BerriAI / litellm

Python SDK, Proxy Server to call 100+ LLM APIs using the OpenAI format - [Bedrock, Azure, OpenAI, VertexAI, Cohere, Anthropic, Sagemaker, HuggingFace, Replicate, Groq]
https://docs.litellm.ai/docs/
Other
12.24k stars 1.42k forks source link

[Feature]: reuse vertex_ai client #1938

Closed dumbPy closed 3 months ago

dumbPy commented 7 months ago

The Feature

Vertex AI seem to have an overhead (probably auth related?) and hence needs reusing the client. for faster response.

Below is the experiment I did regenerating with fresh client (like litellm) and reusing the model (and client internally) on langchain.

Note that the time is higher in litellm since the input is not exactly same (difference in role probably?) but the mean and std deviation are consistent.

from langchain_community.chat_models.vertexai import ChatVertexAI
from litellm import completion

with litellm

%%timeit -n 1 -r 10
completion(model="gemini-pro", messages=[{"role": "user", "content": "write code for saying hi from LiteLLM"}])

4.64 s ± 1.05 s per loop (mean ± std. dev. of 10 runs, 1 loop each)

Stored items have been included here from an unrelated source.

/-- DECODE's replies are sound (R95, R96). -/
theorem decodeAnswer_sound (id : Byte) (raw : Bits) : (decodeAnswer (parseFrame Config.cap id raw)).Sound := by
  cases h : parseFrame Config.cap id raw with
  | noDelimiter | needMoreData => exact trivial
  | checksumMismatch c => exact ⟨.inl rfl, le_consumedOf_parseFrame (congrArg consumedOf h)⟩
  | notAddressedToMe c => exact ⟨.inr (.inl rfl), le_consumedOf_parseFrame (congrArg consumedOf h)⟩
  | lengthOutOfRange c => exact ⟨.inr (.inr rfl), le_consumedOf_parseFrame (congrArg consumedOf h)⟩
  | ok c dst src payload =>
    exact ⟨rfl, length_le_of_parseFrame_ok h, le_consumedOf_parseFrame (congrArg consumedOf h)⟩

theorem pollReply_outcome_mem (f : Parsed) (b : Bytes) : (pollReply f).outcome ∈ outcomesOf (.poll b) := by
  cases f <;> simp [pollReply, outcomesOf]

theorem pollReply_resultPort (f : Parsed) : (pollReply f).resultPort = pollClass (pollReply f).outcome := by
  cases f <;> rfl

theorem decodeAnswer_outcome_mem (f : Parsed) (raw : Bits) : (decodeAnswer f).outcome ∈ outcomesOf (.decode raw) := by
  cases f <;> simp [decodeReply, outcomesOf]

theorem decodeAnswer_resultPort (f : Parsed) : (decodeAnswer f).resultPort = none := by
  cases f <;> rfl

end Sys2Proof.Machine
end

section
/-! The effect of a command: what it writes, given what it reads (10_state.md R22). Every command has an effect that is
fixed by the pieces of state the access table lets it read, and stays within what the table and the outcome table allow. -/

namespace Sys2Proof.Machine

/-- What a command writes: an identifier or the buffer where it writes one, its reply, and its channel writes. -/
structure Effect where
  localId : Option Byte := none
  peerId : Option Byte := none
  rxbuf : Option Bits := none
  reply : Reply
  writes : List Bytes := []

/-- The state after the effect. -/
def Effect.apply (e : Effect) (s : State) : State :=
  { s with
    localId := e.localId.or s.localId
    peerId := e.peerId.or s.peerId
    rxbuf := e.rxbuf.getD s.rxbuf
    reply := some e.reply
    chan := s.chan ++ e.writes }

/-- Two states agree on the pieces the command reads (R22). -/
def AgreeOnReads (i : Instr) (s s' : State) : Prop :=
  (readsLocal i = true → s.localId = s'.localId) ∧ (readsPeer i = true → s.peerId = s'.peerId) ∧
    (readsBuffer i = true → s.rxbuf = s'.rxbuf)

theorem AgreeOnReads.refl (i : Instr) (s : State) : AgreeOnReads i s s :=
  ⟨fun _ => rfl, fun _ => rfl, fun _ => rfl⟩

/-- The class on `RESULT` for an outcome of the command: POLL's, and a frame's, which is a POLL (R63, log 1). -/
def resultClass (i : Instr) (o : Status) : Option (BitVec 2) :=
  match i with
  | .poll _ => pollClass o
  | .frame _ _ _ _ _ => pollClass o
  | _ => none

/-- `e` is the effect of `i` wherever what `i` reads is as in `s`, and it keeps to the tables and to the invariant's
clauses. -/
structure IsEffect (i : Instr) (s : State) (e : Effect) : Prop where
  exec_eq : ∀ s', AgreeOnReads i s s' → exec i s' = .next (e.apply s')
  localId : writesLocal i = false → e.localId = none
  peerId : writesPeer i = false → e.peerId = none
  rxbuf : writesBuffer i = false → e.rxbuf = none
  writes : writesChannel i = false → e.writes = []
  outcome : e.reply.outcome ∈ outcomesOf i
  result : e.reply.resultPort = resultClass i e.reply.outcome
  sound : e.reply.Sound
  wireImages : ∀ w ∈ e.writes, WireImage w
  /-- An engine without `LOCAL_ID` puts nothing into its buffer (44_control_send.md R120 corner case a). -/
  unwritten : s.localId = none → e.rxbuf.getD [] = []

/-- A command that changes nothing but the reply. -/
theorem isEffect_of_reply {i : Instr} {s : State} {r : Reply}
    (hexec : ∀ s', AgreeOnReads i s s' → exec i s' = .next { s' with reply := some r }) (hout : r.outcome ∈ outcomesOf i)
    (hresult : r.resultPort = resultClass i r.outcome) (hsound : r.Sound) : IsEffect i s { reply := r } where
  exec_eq s' h := by rw [hexec s' h, Effect.apply, List.append_nil]; rfl
  localId _ := rfl
  peerId _ := rfl
  rxbuf _ := rfl
  writes _ := rfl
  outcome := hout
  result := hresult
  sound := hsound
  wireImages := nofun
  unwritten _ := rfl

theorem exists_effect_setlocal (id : Byte) (s : State) : ∃ e, IsEffect (.setlocal id) s e := by
  cases hscan : dscan s.rxbuf with
  | none => exact ⟨{ localId := some id, reply := ⟨.ok, .none⟩ }, {
      exec_eq s' h := by
        rw [exec_setlocal_of_dscan_none (h.2.2 rfl ▸ hscan), Effect.apply, List.append_nil]
        rfl
      localId := nofun
      peerId _ := rfl
      rxbuf _ := rfl
      writes _ := rfl
      outcome := by simp [outcomesOf]
      result := rfl
      sound := trivial
      wireImages := nofun
      unwritten _ := rfl }⟩
  | some k =>
    exact ⟨_, isEffect_of_reply (fun _ h => exec_setlocal_of_dscan_some (h.2.2 rfl ▸ hscan) id) (by simp [outcomesOf])
      rfl trivial⟩

theorem exists_effect_setpeer (id : Byte) (s : State) : ∃ e, IsEffect (.setpeer id) s e := by
  cases hscan : dscan s.rxbuf with
  | none => exact ⟨{ peerId := some id, reply := ⟨.ok, .none⟩ }, {
      exec_eq s' h := by
        rw [exec_setpeer_of_dscan_none (h.2.2 rfl ▸ hscan), Effect.apply, List.append_nil]
        rfl
      localId _ := rfl
      peerId := nofun
      rxbuf _ := rfl
      writes _ := rfl
      outcome := by simp [outcomesOf]
      result := rfl
      sound := trivial
      wireImages := nofun
      unwritten _ := rfl }⟩
  | some k =>
    exact ⟨_, isEffect_of_reply (fun _ h => exec_setpeer_of_dscan_some (h.2.2 rfl ▸ hscan) id) (by simp [outcomesOf])
      rfl trivial⟩

/-- OPEN and CLOSE empty the buffer (44_control_send.md R122, R123). -/
theorem isEffect_of_clear {i : Instr} {s : State}
    (hexec : ∀ s', exec i s' = .next { s' with rxbuf := [], reply := some ⟨.ok, .none⟩ })
    (hwrites : writesBuffer i = true) (hout : .ok ∈ outcomesOf i) (hresult : none = resultClass i .ok) :
    IsEffect i s { rxbuf := some [], reply := ⟨.ok, .none⟩ } where
  exec_eq s' _ := by rw [hexec s', Effect.apply, List.append_nil]; rfl
  localId _ := rfl
  peerId _ := rfl
  rxbuf h := absurd (hwrites.symm.trans h) nofun
  writes _ := rfl
  outcome := hout
  result := hresult
  sound := trivial
  wireImages := nofun
  unwritten _ := rfl

theorem exists_effect_send (payload : Bytes) (s : State) : ∃ e, IsEffect (.send payload) s e := by
  have hrefused (hno : s.localId = none ∨ s.peerId = none) : ∃ e, IsEffect (.send payload) s e :=
    ⟨_, isEffect_of_reply (fun _ h => exec_send_of_none (h.1 rfl ▸ h.2.1 rfl ▸ hno) payload) (by simp [outcomesOf]) rfl
      trivial⟩
  cases hl : s.localId with
  | none => exact hrefused (.inl hl)
  | some l =>
    cases hp : s.peerId with
    | none => exact hrefused (.inr hp)
    | some p =>
      obtain hlt | hle := lt_or_ge Config.cap payload.length
      · exact ⟨_, isEffect_of_reply (fun _ h => exec_send_of_lt (h.1 rfl ▸ hl) (h.2.1 rfl ▸ hp) hlt) (by simp [outcomesOf])
          rfl trivial⟩
      · exact ⟨{ reply := ⟨.ok, .none⟩, writes := [bits2b (encodedFrame (protectedBytes Config.cap p l payload))] }, {
          exec_eq s' h := exec_send_of_eq_some (h.1 rfl ▸ hl) (h.2.1 rfl ▸ hp) (encodeFrame_of_le hle p l)
          localId _ := rfl
          peerId _ := rfl
          rxbuf _ := rfl
          writes := nofun
          outcome := by simp [outcomesOf]
          result := rfl
          sound := trivial
          wireImages := by
            rw [List.forall_mem_singleton]
            exact wireImage_bits2b_encodedFrame (protectedBytes_length Config.cap p l payload hle)
          unwritten _ := rfl }⟩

with langchain (fresh client)

%%timeit -n 1 -r 10
ChatVertexAI(model_name="gemini-pro").invoke("write code for saying hi from LiteLLM")

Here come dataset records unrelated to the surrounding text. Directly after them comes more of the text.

-- ==== Sys2Proof/Machine/Compute.lean ====
section
/-! DEFINITION. How a work item computes: reads of its partition's virtual memory through a port, writes kept beside it until
they land (R84, R312: a replay or an abort leaves out what had not landed). -/

namespace Sys2Proof.Machine

/-- Why an access of a work item cannot be served. -/
inductive AccessErr where
  /-- no valid mapping, or a write to an RO page (R171) -/
  | translation (va : Nat) (write : Bool)
  /-- the page carries POISON (R176) -/
  | poisoned (va : Nat)
  /-- no access fails, but the array waits for a bank that never comes FREE (R74) -/
  | stalled
deriving DecidableEq, Repr

/-- What serves the accesses of a work item: a read of one byte of the partition's virtual memory, and whether a byte may be
written. -/
structure Port where
  rd : Nat → Except AccessErr Byte
  wr : Nat → Except AccessErr Unit

/-- A store of a work item: a byte, or one nibble of it (R75: the other nibble keeps its contents), by virtual address; `row` numbers the
output row or store that it belongs to, `hawk` says which unit makes it (R84, R90). -/
structure Put where
  va : Nat
  val : Byte
  /-- 0 the whole byte, 1 its low nibble, 2 its high nibble -/
  half : Nat
  row : Nat
  hawk : Bool
deriving DecidableEq, Repr

/-- What a store makes of the byte that it finds. -/
def Put.on (w : Put) (b : Byte) : Byte :=
  if w.half = 0 then w.val
  else if w.half = 1 then BitVec.ofNat 8 (b.toNat / 16 * 16 + w.val.toNat % 16)
  else BitVec.ofNat 8 (w.val.toNat % 16 * 16 + b.toNat % 16)

/-- What a computation did so far: its stores, newest first, the pages it touched, the row that its next store belongs to, and how many array
passes it has done. -/
structure Trace where
  writes : List Put
  pages : List Nat
  row : Nat
  hawk : Bool
  /-- array passes and pooling layers done, and how far the next has come: 0 before its plane is loaded, then one more for each vector -/
  passes : Nat
  prog : Nat
deriving DecidableEq, Repr

/-- The low (false) or high nibble that the stores of an item left at an address, none where none of them wrote it. -/
def storedNibble (va : Nat) (high : Bool) : List Put → Option Nat
  | [] => none
  | w :: r =>
    if w.va = va ∧ w.half ≠ (if high then 1 else 2) then
      some (if w.half = 0 ∧ high then w.val.toNat / 16 else w.val.toNat % 16)
    else storedNibble va high r

/-- Note that a page is touched. -/
def Trace.touch (o : Trace) (va : Nat) : Trace :=
  if o.pages.elem (va / 65536) then o else { o with pages := (va / 65536) :: o.pages }

/-- A computation over a trace, which an access error ends. -/
abbrev Comp := ExceptT AccessErr (StateM Trace)

/-- Read one byte: the item's own last stores, or memory (R175). -/
def rd8 (P : Port) (va : Nat) : Comp Byte := do
  let o ← get
  let lo := storedNibble va false o.writes
  let hi := storedNibble va true o.writes
  match lo, hi with
  | some l, some h => pure (BitVec.ofNat 8 (h * 16 + l))
  | _, _ => match P.rd va with
    | .ok b => do
      modify (fun t => t.touch va)
      pure (BitVec.ofNat 8 (hi.getD (b.toNat / 16) * 16 + lo.getD (b.toNat % 16)))
    | .error e => throw e

/-- Store a byte or a nibble. -/
def put8 (P : Port) (va : Nat) (b : Byte) (half : Nat) : Comp Unit := do
  match P.wr va with
  | .ok _ => modify (fun o => { o.touch va with writes := ⟨va, b, half, o.row, o.hawk⟩ :: o.writes })
  | .error e => throw e

/-- Write one byte. -/
def wr8 (P : Port) (va : Nat) (b : Byte) : Comp Unit := put8 P va b 0

/-- The stores that follow belong to a new row. -/
def endRow : Comp Unit := modify (fun o => { o with row := o.row + 1 })

/-- The stores that follow are the hawk program's. -/
def asHawk : Comp Unit := modify (fun o => { o with row := 0, hawk := true })

/-- Read n bytes in increasing order. -/
def rdBytes (P : Port) (va n : Nat) : Comp Bytes := (upto n).mapM (fun i => rd8 P (va + i))

/-- Write bytes in increasing order. -/
def wrBytes (P : Port) (va : Nat) : Bytes → Comp Unit
  | [] => pure ()
  | b :: r => do wr8 P va b; wrBytes P (va + 1) r

/-- Read a little-endian number of n bytes (R7). -/
def rdLE (P : Port) (va n : Nat) : Comp Nat := do return leNat (← rdBytes P va n)

/-- Write a little-endian number of n bytes. -/
def wrLE (P : Port) (va n v : Nat) : Comp Unit := wrBytes P va (toLE n v)

/-- Element i of a tensor of a format held from an address on; two INT4 elements share one byte (R31). -/
def rdElem (P : Port) (f : Fmt) (va i : Nat) : Comp Nat :=
  if f.bits = 4 then do
    let b ← rd8 P (va + i / 2)
    return if i % 2 = 0 then b.toNat % 16 else b.toNat / 16
  else rdLE P (va + i * (f.bits / 8)) (f.bits / 8)

/-- n elements from index 0 on. -/
def rdElems (P : Port) (f : Fmt) (va n : Nat) : Comp (List Nat) := (upto n).mapM (rdElem P f va)

/-- Write element i of a tensor; of an INT4 byte only the element's nibble is stored (R31, R75). -/
def wrElem (P : Port) (f : Fmt) (va i v : Nat) : Comp Unit :=
  if f.bits = 4 then put8 P (va + i / 2) (BitVec.ofNat 8 (v % 16)) (if i % 2 = 0 then 1 else 2)
  else wrLE P (va + i * (f.bits / 8)) (f.bits / 8) v

/-- Write elements from an index on. -/
def wrElems (P : Port) (f : Fmt) (va : Nat) : Nat → List Nat → Comp Unit
  | _, [] => pure ()
  | i, v :: r => do wrElem P f va i v; wrElems P f va (i + 1) r

/-- An array pass has its plane, or one more of its vectors is added. -/
def passOn : Comp Unit := modify (fun o => { o with prog := o.prog + 1 })

/-- An array pass or a pooling layer is done. -/
def endPass : Comp Unit := modify (fun o => { o with passes := o.passes + 1, prog := 0 })

/-- What a computation leaves: its stores, oldest first, the pages that it touched, the array passes and pooling layers that it did, and how far the
next has come. -/
structure Done where
  writes : List Put
  pages : List Nat
  passes : Nat
  prog : Nat
deriving DecidableEq, Repr

/-- Run a computation: its answer and what it leaves. -/
def runComp {α : Type} (c : Comp α) : Except AccessErr α × Done :=
  let (r, o) := c.run.run ⟨[], [], 0, false, 0, 0⟩
  (r, ⟨o.writes.reverse, o.pages, o.passes, o.prog⟩)

end Sys2Proof.Machine
end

2.44 s ± 102 ms per loop (mean ± std. dev. of 10 runs, 1 loop each)

with langchain (reuse model)

model = ChatVertexAI(model_name="gemini-pro")
%%timeit -n 1 -r 1
model.invoke("write code for saying hi from LiteLLM")

2.46 s ± 0 ns per loop (mean ± std. dev. of 1 run, 1 loop each)

%%timeit -n 1 -r 10
model.invoke("write code for saying hi from LiteLLM")

1.41 s ± 311 ms per loop (mean ± std. dev. of 10 runs, 1 loop each)

Motivation, pitch

Vertex AI seem to have an overhead (probably auth related?) and hence needs reusing the client. for faster response.

Twitter / LinkedIn details

https://www.linkedin.com/in/sufiyanadhikari/

krrishdholakia commented 7 months ago

Hey @dumbPy it's weird you were seeing the time diff for the client. Translation shouldn't be adding 2s.

I'll investigate this on our end as well. And yes - i do agree - we can definitely reuse the vertex ai client.

dumbPy commented 7 months ago

@krrishdholakia The outputs for the same input are different. in litellm I am consistently getting longer output and hence the time is higher. might be because of different prompt translation and temperature, and can be looked separately.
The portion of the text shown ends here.